As a part of the 2013 Death Valley Campout Festival, I organized a plein air paint out for the morning of November 6, the first day of the Encampment, http://www.deathvalley49ers.org/art-events/. The group met at 8 AM at the 49ers registration booth and car pooled to Zabriskie Point, which I chose for its relative ease of access and panoramic beauty offering limitless painting compositions.
Plein air artists paint from life, in the outdoors, in open air (en plein air) with natural light and the artist sitting in front of the live subject. Artists complete a painting in a few hours, in changing light with only minor refinements that may be made later in a studio. Photography is discouraged if not forbidden in plein air painting.
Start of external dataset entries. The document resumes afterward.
-- ==== Sys2Proof/Laws/State.lean ====
section
/-! SUPPORT. What the updates of the state leave unchanged, field by field, and what a register, a counter and an object read as after an
update of one. -/

set_option Elab.async false

namespace Sys2Proof.Machine

/-! ## Reading back -/

@[simp] theorem fget_fset (f : Fld) (v : Nat) (s : State) : fget f (fset f v s) = v % 2 ^ f.w := tget_tset_same _ _ _ _

theorem fget_fset_other (f g : Fld) (v : Nat) (s : State) (h : fkey f ≠ fkey g) : fget f (fset g v s) = fget f s :=
  tget_tset_other _ _ _ _ _ h

@[simp] theorem fget_cadd (f : Fld) (a n : Nat) (s : State) : fget f (cadd a n s) = fget f s := rfl

@[simp] theorem cget_fset (a : Nat) (f : Fld) (v : Nat) (s : State) : cget a (fset f v s) = cget a s := rfl

@[simp] theorem coreGet_corePut (c : Nat) (k : Core) (s : State) : coreGet c (corePut c k s) = k := tget_tset_same _ _ _ _

theorem coreGet_corePut_other (c d : Nat) (k : Core) (s : State) (h : d ≠ c) : coreGet d (corePut c k s) = coreGet d s :=
  tget_tset_other _ _ _ _ _ h

@[simp] theorem keySlot_keySlotPut (n : Nat) (k : KeySlot) (s : State) : keySlot n (keySlotPut n k s) = k := tget_tset_same _ _ _ _

@[simp] theorem itemFind_itemPut (h : Nat) (i : Item) (s : State) : itemFind h (itemPut h i s) = some i := tfind_tset_same _ _ _

/-! ## Frames, field by field -/

/-! ### fset -/

@[simp] theorem fset_clk (f : Fld) (v : Nat) (s : State) : (fset f v s).clk = s.clk := rfl
@[simp] theorem fset_mem (f : Fld) (v : Nat) (s : State) : (fset f v s).mem = s.mem := rfl
@[simp] theorem fset_cnt (f : Fld) (v : Nat) (s : State) : (fset f v s).cnt = s.cnt := rfl
@[simp] theorem fset_cntSh (f : Fld) (v : Nat) (s : State) : (fset f v s).cntSh = s.cntSh := rfl
@[simp] theorem fset_hif (f : Fld) (v : Nat) (s : State) : (fset f v s).hif = s.hif := rfl
@[simp] theorem fset_frm (f : Fld) (v : Nat) (s : State) : (fset f v s).frm = s.frm := rfl
@[simp] theorem fset_ctl (f : Fld) (v : Nat) (s : State) : (fset f v s).ctl = s.ctl := rfl
@[simp] theorem fset_key (f : Fld) (v : Nat) (s : State) : (fset f v s).key = s.key := rfl
@[simp] theorem fset_aud (f : Fld) (v : Nat) (s : State) : (fset f v s).aud = s.aud := rfl
@[simp] theorem fset_egr (f : Fld) (v : Nat) (s : State) : (fset f v s).egr = s.egr := rfl
@[simp] theorem fset_src (f : Fld) (v : Nat) (s : State) : (fset f v s).src = s.src := rfl
@[simp] theorem fset_fwd (f : Fld) (v : Nat) (s : State) : (fset f v s).fwd = s.fwd := rfl
@[simp] theorem fset_vid (f : Fld) (v : Nat) (s : State) : (fset f v s).vid = s.vid := rfl
@[simp] theorem fset_flt (f : Fld) (v : Nat) (s : State) : (fset f v s).flt = s.flt := rfl
@[simp] theorem fset_obs (f : Fld) (v : Nat) (s : State) : (fset f v s).obs = s.obs := rfl
@[simp] theorem fset_crsl (f : Fld) (v : Nat) (s : State) : (fset f v s).crsl = s.crsl := rfl
@[simp] theorem fset_ddr (f : Fld) (v : Nat) (s : State) : (fset f v s).ddr = s.ddr := rfl
@[simp] theorem fset_ldg (f : Fld) (v : Nat) (s : State) : (fset f v s).ldg = s.ldg := rfl
@[simp] theorem fset_dma (f : Fld) (v : Nat) (s : State) : (fset f v s).dma = s.dma := rfl
@[simp] theorem fset_pwr (f : Fld) (v : Nat) (s : State) : (fset f v s).pwr = s.pwr := rfl
@[simp] theorem fset_cas (f : Fld) (v : Nat) (s : State) : (fset f v s).cas = s.cas := rfl
@[simp] theorem fset_shown (f : Fld) (v : Nat) (s : State) : (fset f v s).shown = s.shown := rfl
@[simp] theorem fset_out (f : Fld) (v : Nat) (s : State) : (fset f v s).out = s.out := rfl
@[simp] theorem fset_free (f : Fld) (v : Nat) (s : State) : (fset f v s).free = s.free := rfl
@[simp] theorem fset_pending (f : Fld) (v : Nat) (s : State) : (fset f v s).pending = s.pending := rfl
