-- ==== Sys2Proof/Tests/Slice0.lean ====
section
/-! SUPPORT. Small tests: well-formedness refuses each ill-formed operand; results taken from the spec's examples and tables; for every
statement that has hypotheses, a state and operands that meet them. -/
namespace Sys2Proof.Tests
open Sys2Proof Sys2Proof.Machine Sys2Proof.Claims

set_option Elab.async false

/-! ## Helpers -/

/-- A body of `n` bytes: zeros, but for the fields given as offset, size and value. -/
def mk (n : Nat) (l : List (Nat × Nat × Nat)) : List Byte :=
  l.foldl (fun b f => b.take f.1 ++ leBytes f.2.1 f.2.2 ++ b.drop (f.1 + f.2.1)) (List.replicate n 0)

/-- A command entry: its arguments as fields at entry offsets, the first at 0x18. -/
def cmd (fn : Fn) (target : Nat) (l : List (Nat × Nat × Nat)) : Cmd := ⟨fn, 0, 7, 0, target, 0, mk 40 (l.map fun f => (f.1 - 0x18, f.2))⟩

/-- Register fields set. -/
def regs (l : List (Fld × Nat)) (s : State) : State := l.foldl (fun s p => fset p.1 p.2 s) s

/-- A function that a Ring 1 serves, and a PF. -/
def vf1 : Fn := .vf 1

/-- Ring 1's definition (R42): 16 legs, Acts and key slots and 64 stream contexts from 0, canvases 0 to 15, a share of every budget of Bay 0. -/
def ring1 : List Byte := mk 0xF0 ([(1, 1, 1), (4, 2, 0), (6, 2, 16), (8, 2, 0), (10, 2, 16), (12, 4, 0), (16, 4, 64), (20, 4, 0), (24, 4, 16),
  (0x1C, 2, 0xFFFF)] ++ (List.range 7).map fun k => (0x40 + 4 * k, 4, 1000))

/-- Two route templates (R47): 0 mixes, 1 forwards. -/
def routes : List Byte := mk 64 [(0, 2, 0), (2, 1, 0), (3, 1, 4), (4, 4, 96), (32, 2, 1), (34, 1, 1), (42, 1, 1)]

/-- A memory plan (R46): channels 0 and 1, and a region of each kind for the device, four for Ring 1. -/
def memRow (base owner kind : Nat) : List Byte := leBytes 8 (2 ^ 28 * base) ++ leBytes 8 (2 ^ 28) ++ leBytes 1 owner ++ leBytes 1 kind ++ List.replicate 14 0
def memPlan : List Byte := leBytes 2 3 ++ leBytes 2 14 ++ leBytes 1 16 ++ leBytes 1 16 ++ List.replicate 26 0 ++
  ((List.range 10).map fun k => memRow k 0xF1 k).flatten ++ ((List.range 4).map fun k => memRow (10 + k) 1 (2 + k)).flatten

/-- A Bay allotment (R40): every Bay in service with 16 tiles and all its units, every bucket steered to Bay 0. -/
def bays : List Byte := mk 128 (((List.range 4).map fun b =>
  [(32 * b, 1, b), (32 * b + 4, 4, 0xFFFF), (32 * b + 8, 4, 0x10000), (32 * b + 12, 8, 0x1010101010101010), (32 * b + 20, 4, 15)]).flatten)

/-- A function's command rings enabled: 64 entries each. -/
def ringsOn (fn : Fn) (s : State) : State :=
  regs [(R.CMD_CTRL_enable fn, 1), (R.CMD_STATUS_running fn, 1), (R.CMD_RING_SIZE_sq_log2 fn, 6), (R.CMD_RING_SIZE_cq_log2 fn, 6),
    (R.CMD_CQ_BASE_base fn, 16), (R.CMD_SQ_BASE_base fn, 8)] s

/-- The part runs, at block 1000, an image with Ring 1 defined; the PF and Ring 1's VF may give commands. -/
def framed : State := { ringsOn vf1 (ringsOn .pf (regs [(R.FRM_STATUS_state, 2), (R.PWR_STATUS_phase, 9)] State.reset)) with
  clk := ⟨1000, 0, 0, 0, 0, true⟩
  frm := { State.reset.frm with timbers := [⟨tyBay, 0, 0xFF, 0, bays⟩, ⟨tyRing, 1, 1, 0, ring1⟩, ⟨tyRoute, 1, 1, 0, routes⟩, ⟨tyMem, 0, 0xFF, 0, memPlan⟩] } }

theorem framed_ring1 : ringDefined 1 framed = true ∧ owns vf1 1 3 framed = true ∧ place 1 (chargeOf 0 100) framed = some 0 := by decide +kernel

/-! ## Tumbler cores (spec/08_tumbler_dsp.md) -/

/-- A kernel image whose pointer 0 may be read and written, with a debug handler at instruction 7. -/
def image : List Byte := mk 72 [(6, 2, 1), (0x12, 2, 7), (0x28, 1, 3), (0x2C, 4, 4096)]
/-- A descriptor of an item of leg 3 of Ring 1, in Bay 0, its pointers at the start of the DRAM. -/
def desc : ItemDesc := ⟨1, false, 3, 1000, 2, 1, 0, 0, [0, 0, 0, 0], 0⟩
/-- An item in a state. -/
def item (st : ItemSt) : Item := ⟨desc, false, false, none, false, none, st, none, some 0, 1, 100, 0, image, [], 0⟩
/-- Core 0 in state `st` runs item 5, with `k` as its registers. -/
def onCore (st : Nat) (k : Core) (s : State) : State :=
  corePut 0 { k with item := some 5 } (itemPut 5 (item (.running 0)) (fset (R.TMB_CORE_STATUS_state 0) st s))
/-- A core whose X memory holds a transfer descriptor at 0: 16 bytes at offset 0 of pointer 0, to or from X 64. -/
def kx : Core := ((Core.init.wordSet false 4 (BitVec.ofNat 32 (64 + 16 * 65536))))
def run0 : State := onCore csRun kx framed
In addition to artistic skills, the major challenges include:
Ability to deal with the changing light and environment
Working in one sitting with a relatively short time and limited, portable equipment.
Choosing a composition and focus
Producing value sketches and designing the painting
Simplifying
Capturing the spirit of being in the presence of the subject
Finally, one of the greatest challenges is the distraction by on lookers who insist on telling you about their own painting experiences or that of their children.
All of the artistic ingredients for plein air painting are present in Death Valley; it simply doesn’t get any better.
Each artist found a position and view, set up portable equipment and worked until shortly before noon. In previous years a nearly ideal painting location lay behind the tourist wall, which provided shade to a large flat mound where easels could be located out of the tourist traffic. However, recent rains had washed out a large area of the dirt mound causing some of the wall to collapse, so most artists chose to remain on the safer side of the wall.